All three banks didn’t respond to MarketWatch’s request for comment. Citigroup (NYS:C) declined to comment; it charges $34 overdraft fees with the exception of one account offering that doesn’t charge overdraft fees but charges up to $10 a month if customers don’t meet certain criteria .
Spokespeople for JPMorgan Chase and Wells Fargo previously told MarketWatch that their banks provide services to help customers avoid overdraft fees.
Wells Fargo said it offers accounts with no overdraft fees. A JPMorgan spokesperson told MarketWatch that the CFPB’s data does not reflect changes it made earlier this year to “significantly” increase “the amount a customer can overdraw before overdraft fees are charged.” The bank also eliminated its insufficient funds fee earlier this year, the Wall Street Journal reported.

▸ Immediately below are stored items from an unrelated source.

-- ==== Sys2Proof/Laws/KeptRegAccess.lean ====
section
/-! SUPPORT. The operations of Machine/RegAccess.lean keep the queue, the part and the canonical form of the sparse stores. -/

namespace Sys2Proof.Machine

set_option linter.unusedTactic false
set_option linter.unreachableTactic false
set_option linter.tactic.unusedName false

variable {kq : List Instr} {kp : Part}

theorem State.readCaptures_kept {s : State} (off : Nat) (a : RegAt) (hk : s.Kept kq kp) :
    (State.readCaptures s off a).Kept kq kp := by
  exact foldl_kept hk fun t e ht => ⟨ht.1, ht.2, ht.3, ht.4, ht.5, ht.6, Sparse.put_wf ht.7⟩

theorem State.readClears_kept {s : State} (off : Nat) (a : RegAt) (hk : s.Kept kq kp) :
    (State.readClears s off a).Kept kq kp := by
  delta State.readClears
  repeat' first | with_reducible assumption | (intro) | with_reducible apply State.setReg_kept | split

theorem State.readRestarts_kept {s : State} (off : Nat) (a : RegAt) (hk : s.Kept kq kp) :
    (State.readRestarts s off a).Kept kq kp := by
  delta State.readRestarts
  repeat' first | with_reducible assumption | (intro) | (extract_lets +onlyGivenNames x; clear_value (e : x = _); first | (with_reducible refine let_kept kq kp e ?_ fun _ => ?_) <;> clear e | (with_reducible refine let2_kept kq kp e ?_ fun _ => ?_) <;> clear e | clear e) | (extract_lets +onlyGivenNames x) | with_reducible apply State.setChan_kept | split | simp -zeta only [upd_kept]

theorem State.regRead_kept {s : State} (off : Nat) (hk : s.Kept kq kp) :
    (State.regRead s off).2.Kept kq kp := by
  delta State.regRead
  repeat' first | with_reducible assumption | (intro) | (extract_lets +onlyGivenNames x; clear_value (e : x = _); first | (with_reducible refine let_kept kq kp e ?_ fun _ => ?_) <;> clear e | (with_reducible refine let2_kept kq kp e ?_ fun _ => ?_) <;> clear e | clear e) | (extract_lets +onlyGivenNames x) | with_reducible apply State.readCaptures_kept | with_reducible apply State.readClears_kept | with_reducible apply State.readRestarts_kept | split | with_reducible apply getD_kept | dsimp -zeta only | simp -zeta only [upd_kept]

theorem State.writeFields_kept {s : State} (off : Nat) (a : RegAt) (armed : Bool) (val : Word) (hk : s.Kept kq kp) :
    (State.writeFields s off a armed val).Kept kq kp := by
  delta State.writeFields
  repeat' first | with_reducible assumption | (intro) | with_reducible apply State.setReg_kept | with_reducible apply State.clearCauses_kept | with_reducible apply State.setIrqReg_kept | split

theorem State.setArm_kept {s : State} (r : Requester) (on : Bool) (hk : s.Kept kq kp) :
    (State.setArm s r on).Kept kq kp := by
  delta State.setArm
  repeat' first | with_reducible assumption | (extract_lets +onlyGivenNames x; clear_value (e : x = _); first | (with_reducible refine let_kept kq kp e ?_ fun _ => ?_) <;> clear e | (with_reducible refine let2_kept kq kp e ?_ fun _ => ?_) <;> clear e | clear e) | (extract_lets +onlyGivenNames x) | with_reducible apply State.wr_kept | split

theorem State.lutHold_kept {s : State} (t : Nat) (x : LutAccess) (hk : s.Kept kq kp) :
    (State.lutHold s t x).Kept kq kp := by
  delta State.lutHold
  repeat' first | with_reducible assumption | (extract_lets +onlyGivenNames x; clear_value (e : x = _); first | (with_reducible refine let_kept kq kp e ?_ fun _ => ?_) <;> clear e | (with_reducible refine let2_kept kq kp e ?_ fun _ => ?_) <;> clear e | clear e) | (extract_lets +onlyGivenNames x) | simp -zeta only [upd_kept]

theorem State.lutWrite_kept {s : State} (t : Nat) (off : Nat) (a : RegAt) (val : Word) (hk : s.Kept kq kp) :
    (State.lutWrite s t off a val).Kept kq kp := by
  delta State.lutWrite
  repeat' first | with_reducible assumption | (extract_lets +onlyGivenNames x; clear_value (e : x = _); first | (with_reducible refine let_kept kq kp e ?_ fun _ => ?_) <;> clear e | (with_reducible refine let2_kept kq kp e ?_ fun _ => ?_) <;> clear e | clear e) | (extract_lets +onlyGivenNames x) | with_reducible apply State.lutHold_kept | with_reducible apply State.lutStore_kept | split

theorem State.headEffect_kept {s : State} (off : Nat) (a : RegAt) (val : Word) (hk : s.Kept kq kp) :
    (State.headEffect s off a val).Kept kq kp := by
  delta State.headEffect
  repeat' first | with_reducible assumption | (intro) | (extract_lets +onlyGivenNames x; clear_value (e : x = _); first | (with_reducible refine let_kept kq kp e ?_ fun _ => ?_) <;> clear e | (with_reducible refine let2_kept kq kp e ?_ fun _ => ?_) <;> clear e | clear e) | (extract_lets +onlyGivenNames x) | with_reducible apply State.headCtrlWrite_kept | with_reducible apply State.commitWrite_kept | with_reducible apply State.statsClr_kept | with_reducible apply State.writeFields_kept | with_reducible apply State.setHd_kept | with_reducible apply State.lutWrite_kept | split | simp -zeta only [upd_kept]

Will Capital One’s move to eliminate overdraft and insufficient fund fees lead other banks to slash theirs as well?
It’s “great news” that Capital One got rid of these fees, Smith said. “I hope more banks follow their lead,” he added, predicting that some banks will succumb to the pressure that Capital One’s move to eliminate fees puts on them.
Capital One followed in the footsteps of the online bank Ally, which stopped charging overdraft fees entirely in June, citing the toll the fees can take on Blank and Latino households.
One of the reasons that many banks haven’t stopped charging the fees already is that they’ve incorporated the fees they collect into their revenue models, Smith said. “It’s an easy, steady stream of money,” he said.
Meghan Greene, director of research at FHN, said Capital One’s move “is the most recent signal that the financial services industry is moving toward prioritizing the financial health of consumers.”
But “institutional change isn’t sufficient, there needs to be regulatory change,” Smith told MarketWatch.
CFBP Director Rohit Chopra promised just that.
“Rather than competing on quality service and attractive interest rates, many banks have become hooked on overdraft fees to feed their profit model,” he said in a statement published on Wednesday.
“We will be taking action to restore meaningful competition to this market.”